- **What is being asked**: Among the lines below, copy exactly those from the one with "Config.defaultParams.wellFormed = true := by decide" through the one with "0b00000000000000000000000_0_01000001 = .ok .verify", counting both ends.

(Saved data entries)

******

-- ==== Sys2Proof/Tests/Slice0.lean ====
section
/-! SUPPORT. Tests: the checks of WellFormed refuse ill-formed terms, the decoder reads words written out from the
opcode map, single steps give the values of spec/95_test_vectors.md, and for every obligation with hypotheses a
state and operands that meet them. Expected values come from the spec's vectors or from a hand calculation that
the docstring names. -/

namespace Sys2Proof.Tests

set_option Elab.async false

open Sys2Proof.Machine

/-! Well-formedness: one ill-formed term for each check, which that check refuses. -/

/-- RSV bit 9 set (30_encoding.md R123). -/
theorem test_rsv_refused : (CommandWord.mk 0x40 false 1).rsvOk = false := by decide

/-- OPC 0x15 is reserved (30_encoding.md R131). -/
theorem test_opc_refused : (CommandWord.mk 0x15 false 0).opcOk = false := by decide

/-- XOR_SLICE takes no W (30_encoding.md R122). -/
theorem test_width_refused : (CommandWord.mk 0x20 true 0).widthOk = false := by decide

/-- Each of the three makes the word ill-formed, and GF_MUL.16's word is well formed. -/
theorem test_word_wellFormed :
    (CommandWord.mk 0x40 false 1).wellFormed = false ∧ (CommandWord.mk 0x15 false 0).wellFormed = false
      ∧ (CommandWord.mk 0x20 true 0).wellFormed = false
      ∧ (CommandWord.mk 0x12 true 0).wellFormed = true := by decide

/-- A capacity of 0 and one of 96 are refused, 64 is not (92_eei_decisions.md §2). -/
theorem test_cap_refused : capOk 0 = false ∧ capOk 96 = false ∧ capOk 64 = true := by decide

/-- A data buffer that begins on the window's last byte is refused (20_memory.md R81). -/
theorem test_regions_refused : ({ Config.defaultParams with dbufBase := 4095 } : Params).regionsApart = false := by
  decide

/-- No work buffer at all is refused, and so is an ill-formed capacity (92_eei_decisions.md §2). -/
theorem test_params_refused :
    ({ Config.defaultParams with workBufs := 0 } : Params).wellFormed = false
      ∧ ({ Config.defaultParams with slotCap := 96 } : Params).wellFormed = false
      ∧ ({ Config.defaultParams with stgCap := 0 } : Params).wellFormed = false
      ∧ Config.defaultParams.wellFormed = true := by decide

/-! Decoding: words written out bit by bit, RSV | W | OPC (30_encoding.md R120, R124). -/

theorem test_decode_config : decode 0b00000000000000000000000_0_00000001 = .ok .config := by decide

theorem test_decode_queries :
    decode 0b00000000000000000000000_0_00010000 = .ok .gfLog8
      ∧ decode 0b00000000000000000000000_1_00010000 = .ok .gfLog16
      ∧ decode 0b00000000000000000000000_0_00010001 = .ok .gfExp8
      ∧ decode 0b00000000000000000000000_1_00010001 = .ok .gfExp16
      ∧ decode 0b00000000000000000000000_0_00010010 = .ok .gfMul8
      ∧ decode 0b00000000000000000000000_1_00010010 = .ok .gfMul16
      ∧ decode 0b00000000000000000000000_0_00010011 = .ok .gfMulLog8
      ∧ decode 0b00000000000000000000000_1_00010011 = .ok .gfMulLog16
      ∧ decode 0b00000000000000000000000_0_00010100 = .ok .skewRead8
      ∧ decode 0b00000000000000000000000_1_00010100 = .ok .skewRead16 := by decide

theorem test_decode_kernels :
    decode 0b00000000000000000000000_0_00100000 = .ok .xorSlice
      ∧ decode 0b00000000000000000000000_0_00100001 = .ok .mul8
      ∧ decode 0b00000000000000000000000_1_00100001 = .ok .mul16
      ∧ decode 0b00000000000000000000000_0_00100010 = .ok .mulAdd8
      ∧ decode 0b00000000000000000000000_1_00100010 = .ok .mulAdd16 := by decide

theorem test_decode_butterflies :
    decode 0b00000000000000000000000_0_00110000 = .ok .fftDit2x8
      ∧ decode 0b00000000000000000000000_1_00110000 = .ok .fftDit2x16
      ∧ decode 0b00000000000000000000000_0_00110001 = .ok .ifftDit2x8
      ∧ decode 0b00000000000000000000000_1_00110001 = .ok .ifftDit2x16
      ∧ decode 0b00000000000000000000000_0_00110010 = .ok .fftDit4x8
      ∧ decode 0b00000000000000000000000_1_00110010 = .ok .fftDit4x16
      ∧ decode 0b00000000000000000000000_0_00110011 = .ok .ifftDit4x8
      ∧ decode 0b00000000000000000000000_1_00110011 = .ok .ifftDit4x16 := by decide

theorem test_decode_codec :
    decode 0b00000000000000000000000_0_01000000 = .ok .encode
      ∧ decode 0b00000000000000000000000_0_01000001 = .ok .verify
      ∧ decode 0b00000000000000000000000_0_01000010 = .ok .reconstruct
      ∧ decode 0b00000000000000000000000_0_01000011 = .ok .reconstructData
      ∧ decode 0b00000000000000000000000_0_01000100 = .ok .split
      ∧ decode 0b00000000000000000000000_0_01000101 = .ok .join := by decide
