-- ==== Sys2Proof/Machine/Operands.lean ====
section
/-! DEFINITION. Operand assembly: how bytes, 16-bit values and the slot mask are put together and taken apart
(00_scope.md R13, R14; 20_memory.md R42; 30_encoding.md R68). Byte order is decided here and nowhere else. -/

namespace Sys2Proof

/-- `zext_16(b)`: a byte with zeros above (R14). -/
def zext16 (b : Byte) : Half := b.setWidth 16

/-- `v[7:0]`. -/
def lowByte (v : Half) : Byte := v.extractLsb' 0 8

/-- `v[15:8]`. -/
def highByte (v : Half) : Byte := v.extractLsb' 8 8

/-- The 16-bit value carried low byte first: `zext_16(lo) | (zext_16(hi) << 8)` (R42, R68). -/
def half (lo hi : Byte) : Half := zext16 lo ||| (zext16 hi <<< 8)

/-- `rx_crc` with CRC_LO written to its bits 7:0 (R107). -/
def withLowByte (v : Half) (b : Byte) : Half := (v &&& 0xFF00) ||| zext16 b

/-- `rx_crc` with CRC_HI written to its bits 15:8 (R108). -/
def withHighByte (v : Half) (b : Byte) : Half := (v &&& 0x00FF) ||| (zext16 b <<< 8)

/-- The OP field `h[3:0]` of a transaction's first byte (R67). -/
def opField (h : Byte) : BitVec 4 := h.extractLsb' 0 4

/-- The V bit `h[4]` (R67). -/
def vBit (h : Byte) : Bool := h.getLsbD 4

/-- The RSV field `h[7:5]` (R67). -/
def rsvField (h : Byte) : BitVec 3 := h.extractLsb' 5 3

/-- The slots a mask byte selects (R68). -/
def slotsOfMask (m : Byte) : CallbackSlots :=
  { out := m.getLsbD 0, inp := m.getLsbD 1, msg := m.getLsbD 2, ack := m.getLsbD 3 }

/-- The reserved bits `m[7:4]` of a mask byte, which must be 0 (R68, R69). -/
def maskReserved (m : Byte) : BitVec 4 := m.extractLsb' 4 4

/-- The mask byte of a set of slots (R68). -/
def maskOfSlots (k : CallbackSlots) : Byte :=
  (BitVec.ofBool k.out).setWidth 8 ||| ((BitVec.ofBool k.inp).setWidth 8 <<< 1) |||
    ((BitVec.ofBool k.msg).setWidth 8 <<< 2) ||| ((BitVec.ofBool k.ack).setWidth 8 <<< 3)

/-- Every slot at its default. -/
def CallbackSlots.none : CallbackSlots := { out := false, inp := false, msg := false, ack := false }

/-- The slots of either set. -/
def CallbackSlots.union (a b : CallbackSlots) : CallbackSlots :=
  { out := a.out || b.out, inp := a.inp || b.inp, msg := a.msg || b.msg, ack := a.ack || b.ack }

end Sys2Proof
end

******

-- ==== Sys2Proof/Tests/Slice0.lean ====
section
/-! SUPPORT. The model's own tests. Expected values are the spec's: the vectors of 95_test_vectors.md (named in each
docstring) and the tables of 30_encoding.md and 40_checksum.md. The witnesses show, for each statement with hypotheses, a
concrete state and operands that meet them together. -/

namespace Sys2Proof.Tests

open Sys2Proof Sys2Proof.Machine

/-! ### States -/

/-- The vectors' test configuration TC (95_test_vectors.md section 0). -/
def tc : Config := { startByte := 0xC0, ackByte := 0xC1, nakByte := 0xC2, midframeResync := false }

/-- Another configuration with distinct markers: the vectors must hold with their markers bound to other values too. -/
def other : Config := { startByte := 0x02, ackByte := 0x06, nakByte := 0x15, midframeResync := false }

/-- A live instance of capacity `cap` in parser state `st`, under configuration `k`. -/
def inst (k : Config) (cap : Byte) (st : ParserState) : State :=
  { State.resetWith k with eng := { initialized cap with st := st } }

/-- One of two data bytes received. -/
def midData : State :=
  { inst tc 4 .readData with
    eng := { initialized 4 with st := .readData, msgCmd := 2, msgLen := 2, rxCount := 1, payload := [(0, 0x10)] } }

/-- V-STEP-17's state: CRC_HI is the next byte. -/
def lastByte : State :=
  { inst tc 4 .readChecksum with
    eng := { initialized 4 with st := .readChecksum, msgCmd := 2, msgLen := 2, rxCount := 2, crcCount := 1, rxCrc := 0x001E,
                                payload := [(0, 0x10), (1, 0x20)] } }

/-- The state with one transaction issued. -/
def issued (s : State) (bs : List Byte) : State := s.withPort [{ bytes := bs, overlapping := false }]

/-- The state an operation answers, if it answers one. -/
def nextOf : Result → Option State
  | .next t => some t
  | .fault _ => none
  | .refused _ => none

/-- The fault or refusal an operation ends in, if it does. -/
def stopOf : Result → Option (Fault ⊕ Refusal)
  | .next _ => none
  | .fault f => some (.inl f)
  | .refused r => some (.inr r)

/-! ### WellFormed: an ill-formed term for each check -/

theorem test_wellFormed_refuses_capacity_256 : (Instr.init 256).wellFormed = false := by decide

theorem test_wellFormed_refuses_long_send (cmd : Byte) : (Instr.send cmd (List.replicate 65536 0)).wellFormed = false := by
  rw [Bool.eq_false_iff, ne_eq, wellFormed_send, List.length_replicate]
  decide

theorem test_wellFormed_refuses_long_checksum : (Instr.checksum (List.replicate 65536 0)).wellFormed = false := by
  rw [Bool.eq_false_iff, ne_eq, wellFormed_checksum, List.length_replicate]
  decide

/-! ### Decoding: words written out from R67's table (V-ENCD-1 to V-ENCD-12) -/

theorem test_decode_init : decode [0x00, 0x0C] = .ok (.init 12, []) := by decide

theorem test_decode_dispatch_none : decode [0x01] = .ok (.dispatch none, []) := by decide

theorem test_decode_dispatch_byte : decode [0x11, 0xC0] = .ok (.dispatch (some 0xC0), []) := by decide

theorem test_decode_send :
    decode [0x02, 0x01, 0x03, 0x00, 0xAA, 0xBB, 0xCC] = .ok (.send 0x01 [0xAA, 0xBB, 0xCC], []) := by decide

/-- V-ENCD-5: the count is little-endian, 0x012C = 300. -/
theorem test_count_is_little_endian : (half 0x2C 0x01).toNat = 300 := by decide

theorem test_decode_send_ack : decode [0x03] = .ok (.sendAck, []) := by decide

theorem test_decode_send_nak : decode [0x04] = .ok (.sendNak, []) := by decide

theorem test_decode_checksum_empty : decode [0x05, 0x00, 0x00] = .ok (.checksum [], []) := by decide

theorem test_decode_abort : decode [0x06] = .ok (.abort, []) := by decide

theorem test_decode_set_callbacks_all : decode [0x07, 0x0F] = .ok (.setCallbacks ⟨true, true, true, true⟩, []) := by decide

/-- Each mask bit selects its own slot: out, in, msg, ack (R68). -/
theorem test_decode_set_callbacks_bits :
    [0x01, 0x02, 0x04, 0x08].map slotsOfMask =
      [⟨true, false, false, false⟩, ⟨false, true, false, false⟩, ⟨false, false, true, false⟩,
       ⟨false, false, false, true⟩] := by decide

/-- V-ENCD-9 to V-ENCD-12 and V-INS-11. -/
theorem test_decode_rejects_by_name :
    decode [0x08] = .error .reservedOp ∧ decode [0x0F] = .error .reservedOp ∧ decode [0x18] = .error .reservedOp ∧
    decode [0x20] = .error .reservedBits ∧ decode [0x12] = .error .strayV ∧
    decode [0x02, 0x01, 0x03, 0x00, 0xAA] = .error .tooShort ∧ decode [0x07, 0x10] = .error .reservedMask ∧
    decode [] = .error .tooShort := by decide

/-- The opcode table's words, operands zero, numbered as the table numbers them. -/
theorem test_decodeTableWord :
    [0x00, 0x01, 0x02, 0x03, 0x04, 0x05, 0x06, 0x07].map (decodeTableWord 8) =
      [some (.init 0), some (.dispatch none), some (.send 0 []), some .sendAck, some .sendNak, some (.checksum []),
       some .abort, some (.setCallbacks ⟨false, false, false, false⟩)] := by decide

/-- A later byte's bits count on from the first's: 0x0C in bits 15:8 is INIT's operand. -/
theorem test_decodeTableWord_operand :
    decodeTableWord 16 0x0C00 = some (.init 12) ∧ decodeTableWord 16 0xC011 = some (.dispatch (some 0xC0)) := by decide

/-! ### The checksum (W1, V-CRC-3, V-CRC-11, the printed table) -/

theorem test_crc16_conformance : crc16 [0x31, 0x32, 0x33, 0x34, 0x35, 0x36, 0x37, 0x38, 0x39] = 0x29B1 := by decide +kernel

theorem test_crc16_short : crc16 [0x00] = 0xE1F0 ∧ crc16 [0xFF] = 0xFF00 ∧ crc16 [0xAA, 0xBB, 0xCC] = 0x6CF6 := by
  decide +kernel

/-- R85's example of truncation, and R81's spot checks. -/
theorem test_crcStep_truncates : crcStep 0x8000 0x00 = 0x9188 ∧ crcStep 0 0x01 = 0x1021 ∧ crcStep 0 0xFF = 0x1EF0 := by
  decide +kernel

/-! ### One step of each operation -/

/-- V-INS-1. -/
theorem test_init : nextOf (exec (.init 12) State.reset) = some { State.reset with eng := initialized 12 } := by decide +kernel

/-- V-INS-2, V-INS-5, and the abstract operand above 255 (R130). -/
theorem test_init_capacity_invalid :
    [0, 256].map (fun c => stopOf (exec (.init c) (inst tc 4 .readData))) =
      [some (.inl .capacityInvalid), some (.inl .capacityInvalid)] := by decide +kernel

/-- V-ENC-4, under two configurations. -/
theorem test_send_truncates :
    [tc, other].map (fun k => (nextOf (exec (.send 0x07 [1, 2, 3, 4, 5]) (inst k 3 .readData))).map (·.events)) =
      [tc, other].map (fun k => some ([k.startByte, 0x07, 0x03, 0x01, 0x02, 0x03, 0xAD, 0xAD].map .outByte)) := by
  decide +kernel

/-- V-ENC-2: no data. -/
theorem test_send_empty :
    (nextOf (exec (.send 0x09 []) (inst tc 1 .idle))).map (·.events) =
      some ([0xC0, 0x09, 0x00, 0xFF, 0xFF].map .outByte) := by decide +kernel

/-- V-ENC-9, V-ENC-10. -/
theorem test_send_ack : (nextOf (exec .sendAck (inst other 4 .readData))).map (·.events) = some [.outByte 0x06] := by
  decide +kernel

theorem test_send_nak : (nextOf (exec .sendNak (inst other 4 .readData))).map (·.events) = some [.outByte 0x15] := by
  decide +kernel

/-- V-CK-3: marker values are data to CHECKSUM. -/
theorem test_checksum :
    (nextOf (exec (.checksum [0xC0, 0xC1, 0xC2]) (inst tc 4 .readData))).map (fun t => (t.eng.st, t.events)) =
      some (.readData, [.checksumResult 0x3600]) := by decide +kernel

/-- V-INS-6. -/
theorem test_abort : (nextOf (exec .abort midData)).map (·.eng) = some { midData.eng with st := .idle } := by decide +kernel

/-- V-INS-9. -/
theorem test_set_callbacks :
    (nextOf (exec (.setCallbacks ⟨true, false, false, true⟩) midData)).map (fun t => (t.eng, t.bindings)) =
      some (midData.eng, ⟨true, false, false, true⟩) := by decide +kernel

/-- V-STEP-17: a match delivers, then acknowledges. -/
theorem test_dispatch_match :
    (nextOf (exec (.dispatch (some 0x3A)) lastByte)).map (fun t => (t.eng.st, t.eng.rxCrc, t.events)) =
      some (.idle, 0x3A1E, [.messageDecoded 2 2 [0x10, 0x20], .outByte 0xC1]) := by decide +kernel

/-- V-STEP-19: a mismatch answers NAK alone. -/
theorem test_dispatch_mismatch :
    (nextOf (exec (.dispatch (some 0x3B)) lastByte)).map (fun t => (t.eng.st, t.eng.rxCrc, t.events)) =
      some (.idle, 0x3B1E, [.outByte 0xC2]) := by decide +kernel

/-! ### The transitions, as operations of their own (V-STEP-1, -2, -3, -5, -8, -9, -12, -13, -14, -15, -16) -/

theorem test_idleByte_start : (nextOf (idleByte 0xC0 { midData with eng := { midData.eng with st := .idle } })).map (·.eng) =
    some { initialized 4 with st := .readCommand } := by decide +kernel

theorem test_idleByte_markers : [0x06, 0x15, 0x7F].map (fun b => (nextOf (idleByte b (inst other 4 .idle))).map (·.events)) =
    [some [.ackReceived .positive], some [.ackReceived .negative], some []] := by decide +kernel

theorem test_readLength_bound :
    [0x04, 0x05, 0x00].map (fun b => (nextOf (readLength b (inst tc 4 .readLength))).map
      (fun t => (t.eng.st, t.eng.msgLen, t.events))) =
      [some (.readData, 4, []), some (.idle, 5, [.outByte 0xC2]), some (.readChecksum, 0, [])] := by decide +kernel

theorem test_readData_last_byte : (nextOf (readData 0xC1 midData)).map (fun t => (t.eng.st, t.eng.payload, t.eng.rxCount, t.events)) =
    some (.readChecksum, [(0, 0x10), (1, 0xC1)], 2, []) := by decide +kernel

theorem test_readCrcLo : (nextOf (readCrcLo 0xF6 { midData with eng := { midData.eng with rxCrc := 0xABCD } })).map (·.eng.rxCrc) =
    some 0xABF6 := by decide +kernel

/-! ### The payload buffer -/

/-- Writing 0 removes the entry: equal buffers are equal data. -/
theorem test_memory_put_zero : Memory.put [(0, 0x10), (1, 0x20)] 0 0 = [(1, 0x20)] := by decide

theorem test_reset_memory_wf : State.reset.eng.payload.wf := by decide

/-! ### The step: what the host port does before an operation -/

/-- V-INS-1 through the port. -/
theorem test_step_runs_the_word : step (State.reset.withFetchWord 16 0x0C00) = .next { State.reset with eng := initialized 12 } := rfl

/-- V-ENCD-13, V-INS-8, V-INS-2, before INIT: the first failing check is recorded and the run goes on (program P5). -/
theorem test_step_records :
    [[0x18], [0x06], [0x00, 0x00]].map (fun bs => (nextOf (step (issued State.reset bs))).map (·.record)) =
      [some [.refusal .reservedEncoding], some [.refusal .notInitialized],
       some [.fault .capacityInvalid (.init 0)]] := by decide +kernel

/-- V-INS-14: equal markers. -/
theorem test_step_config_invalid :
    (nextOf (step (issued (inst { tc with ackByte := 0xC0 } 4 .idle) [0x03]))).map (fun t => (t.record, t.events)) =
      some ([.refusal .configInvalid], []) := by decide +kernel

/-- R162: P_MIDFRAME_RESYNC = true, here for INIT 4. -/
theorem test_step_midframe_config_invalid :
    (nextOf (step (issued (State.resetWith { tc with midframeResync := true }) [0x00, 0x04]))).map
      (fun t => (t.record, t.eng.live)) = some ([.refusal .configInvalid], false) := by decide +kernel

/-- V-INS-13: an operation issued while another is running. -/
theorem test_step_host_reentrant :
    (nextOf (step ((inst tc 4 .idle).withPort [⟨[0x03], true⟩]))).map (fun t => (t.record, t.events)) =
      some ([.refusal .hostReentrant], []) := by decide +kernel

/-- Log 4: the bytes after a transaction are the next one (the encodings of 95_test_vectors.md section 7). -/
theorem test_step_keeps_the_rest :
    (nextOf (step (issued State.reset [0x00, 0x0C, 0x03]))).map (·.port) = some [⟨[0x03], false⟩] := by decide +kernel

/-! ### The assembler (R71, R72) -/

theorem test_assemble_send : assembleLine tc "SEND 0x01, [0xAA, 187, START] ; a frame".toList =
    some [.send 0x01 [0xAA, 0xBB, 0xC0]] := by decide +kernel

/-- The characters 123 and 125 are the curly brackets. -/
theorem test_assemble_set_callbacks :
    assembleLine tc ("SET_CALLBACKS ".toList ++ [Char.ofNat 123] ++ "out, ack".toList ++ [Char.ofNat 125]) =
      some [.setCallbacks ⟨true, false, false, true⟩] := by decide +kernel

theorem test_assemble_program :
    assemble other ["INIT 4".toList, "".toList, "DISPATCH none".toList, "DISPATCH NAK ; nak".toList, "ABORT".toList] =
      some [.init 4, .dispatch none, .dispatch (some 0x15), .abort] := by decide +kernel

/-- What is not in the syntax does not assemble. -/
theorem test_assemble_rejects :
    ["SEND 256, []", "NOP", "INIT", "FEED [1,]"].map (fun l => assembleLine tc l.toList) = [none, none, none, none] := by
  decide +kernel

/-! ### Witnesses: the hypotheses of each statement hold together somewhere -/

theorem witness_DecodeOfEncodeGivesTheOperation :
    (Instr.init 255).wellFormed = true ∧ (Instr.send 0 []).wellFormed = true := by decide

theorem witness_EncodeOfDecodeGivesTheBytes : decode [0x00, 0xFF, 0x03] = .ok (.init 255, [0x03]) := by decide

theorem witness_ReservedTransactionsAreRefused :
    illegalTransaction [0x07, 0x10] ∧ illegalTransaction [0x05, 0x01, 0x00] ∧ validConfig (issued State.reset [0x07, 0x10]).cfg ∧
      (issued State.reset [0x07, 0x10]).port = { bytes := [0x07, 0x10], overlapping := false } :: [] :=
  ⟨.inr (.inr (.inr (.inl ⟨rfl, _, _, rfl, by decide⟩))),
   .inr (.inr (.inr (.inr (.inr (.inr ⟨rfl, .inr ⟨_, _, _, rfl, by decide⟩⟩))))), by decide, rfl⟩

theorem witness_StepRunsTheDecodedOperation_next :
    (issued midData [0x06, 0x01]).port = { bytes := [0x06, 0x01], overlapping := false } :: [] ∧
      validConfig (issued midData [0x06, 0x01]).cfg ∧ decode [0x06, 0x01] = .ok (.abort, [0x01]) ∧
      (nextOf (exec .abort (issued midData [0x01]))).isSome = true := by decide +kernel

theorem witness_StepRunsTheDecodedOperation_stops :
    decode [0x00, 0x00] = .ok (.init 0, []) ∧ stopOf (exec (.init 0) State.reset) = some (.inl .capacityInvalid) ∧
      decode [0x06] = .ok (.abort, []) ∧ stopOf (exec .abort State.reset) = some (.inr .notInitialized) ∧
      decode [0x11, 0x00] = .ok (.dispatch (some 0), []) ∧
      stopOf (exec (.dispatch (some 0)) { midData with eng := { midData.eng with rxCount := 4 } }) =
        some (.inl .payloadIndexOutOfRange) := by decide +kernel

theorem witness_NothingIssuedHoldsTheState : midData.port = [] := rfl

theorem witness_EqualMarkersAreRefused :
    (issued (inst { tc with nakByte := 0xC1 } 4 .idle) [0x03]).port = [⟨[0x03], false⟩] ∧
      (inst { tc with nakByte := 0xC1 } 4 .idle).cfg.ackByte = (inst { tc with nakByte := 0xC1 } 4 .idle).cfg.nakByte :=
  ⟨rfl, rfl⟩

******

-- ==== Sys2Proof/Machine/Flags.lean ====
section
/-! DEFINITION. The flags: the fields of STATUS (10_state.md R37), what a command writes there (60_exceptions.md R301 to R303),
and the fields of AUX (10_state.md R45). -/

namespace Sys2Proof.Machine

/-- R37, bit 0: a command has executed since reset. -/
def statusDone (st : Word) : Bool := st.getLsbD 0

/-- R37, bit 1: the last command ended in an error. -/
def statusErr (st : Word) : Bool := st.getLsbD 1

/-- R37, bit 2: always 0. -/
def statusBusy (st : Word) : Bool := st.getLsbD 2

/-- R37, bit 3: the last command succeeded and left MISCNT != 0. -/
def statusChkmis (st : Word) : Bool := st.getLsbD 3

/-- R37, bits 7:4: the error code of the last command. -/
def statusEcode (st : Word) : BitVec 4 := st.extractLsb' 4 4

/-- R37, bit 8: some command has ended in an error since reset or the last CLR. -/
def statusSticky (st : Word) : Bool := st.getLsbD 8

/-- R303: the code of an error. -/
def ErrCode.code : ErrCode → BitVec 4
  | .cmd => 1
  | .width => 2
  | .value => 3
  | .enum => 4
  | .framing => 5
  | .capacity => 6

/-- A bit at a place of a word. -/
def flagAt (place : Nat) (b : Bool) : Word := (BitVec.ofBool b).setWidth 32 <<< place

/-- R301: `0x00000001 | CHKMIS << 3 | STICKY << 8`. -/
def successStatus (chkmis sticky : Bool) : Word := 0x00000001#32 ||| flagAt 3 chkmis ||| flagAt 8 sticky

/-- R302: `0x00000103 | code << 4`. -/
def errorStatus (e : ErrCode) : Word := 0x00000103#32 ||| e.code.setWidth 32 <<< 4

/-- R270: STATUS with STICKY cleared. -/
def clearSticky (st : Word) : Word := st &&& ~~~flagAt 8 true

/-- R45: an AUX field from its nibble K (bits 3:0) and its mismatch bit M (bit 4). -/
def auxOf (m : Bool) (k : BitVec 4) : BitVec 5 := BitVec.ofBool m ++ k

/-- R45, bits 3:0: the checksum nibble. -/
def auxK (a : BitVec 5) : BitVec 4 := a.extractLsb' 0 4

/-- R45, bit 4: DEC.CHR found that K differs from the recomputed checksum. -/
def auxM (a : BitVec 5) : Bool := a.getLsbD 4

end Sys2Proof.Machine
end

******

- **Your response**:
      ∧ Config.defaultParams.wellFormed = true := by decide

/-! Decoding: words written out bit by bit, RSV | W | OPC (30_encoding.md R120, R124). -/

theorem test_decode_config : decode 0b00000000000000000000000_0_00000001 = .ok .config := by decide

theorem test_decode_queries :
    decode 0b00000000000000000000000_0_00010000 = .ok .gfLog8
      ∧ decode 0b00000000000000000000000_1_00010000 = .ok .gfLog16
      ∧ decode 0b00000000000000000000000_0_00010001 = .ok .gfExp8
      ∧ decode 0b00000000000000000000000_1_00010001 = .ok .gfExp16
      ∧ decode 0b00000000000000000000000_0_00010010 = .ok .gfMul8
      ∧ decode 0b00000000000000000000000_1_00010010 = .ok .gfMul16
      ∧ decode 0b00000000000000000000000_0_00010011 = .ok .gfMulLog8
      ∧ decode 0b00000000000000000000000_1_00010011 = .ok .gfMulLog16
      ∧ decode 0b00000000000000000000000_0_00010100 = .ok .skewRead8
      ∧ decode 0b00000000000000000000000_1_00010100 = .ok .skewRead16 := by decide

theorem test_decode_kernels :
    decode 0b00000000000000000000000_0_00100000 = .ok .xorSlice
      ∧ decode 0b00000000000000000000000_0_00100001 = .ok .mul8
      ∧ decode 0b00000000000000000000000_1_00100001 = .ok .mul16
      ∧ decode 0b00000000000000000000000_0_00100010 = .ok .mulAdd8
      ∧ decode 0b00000000000000000000000_1_00100010 = .ok .mulAdd16 := by decide

theorem test_decode_butterflies :
    decode 0b00000000000000000000000_0_00110000 = .ok .fftDit2x8
      ∧ decode 0b00000000000000000000000_1_00110000 = .ok .fftDit2x16
      ∧ decode 0b00000000000000000000000_0_00110001 = .ok .ifftDit2x8
      ∧ decode 0b00000000000000000000000_1_00110001 = .ok .ifftDit2x16
      ∧ decode 0b00000000000000000000000_0_00110010 = .ok .fftDit4x8
      ∧ decode 0b00000000000000000000000_1_00110010 = .ok .fftDit4x16
      ∧ decode 0b00000000000000000000000_0_00110011 = .ok .ifftDit4x8
      ∧ decode 0b00000000000000000000000_1_00110011 = .ok .ifftDit4x16 := by decide

theorem test_decode_codec :
    decode 0b00000000000000000000000_0_01000000 = .ok .encode
      ∧ decode 0b00000000000000000000000_0_01000001 = .ok .verify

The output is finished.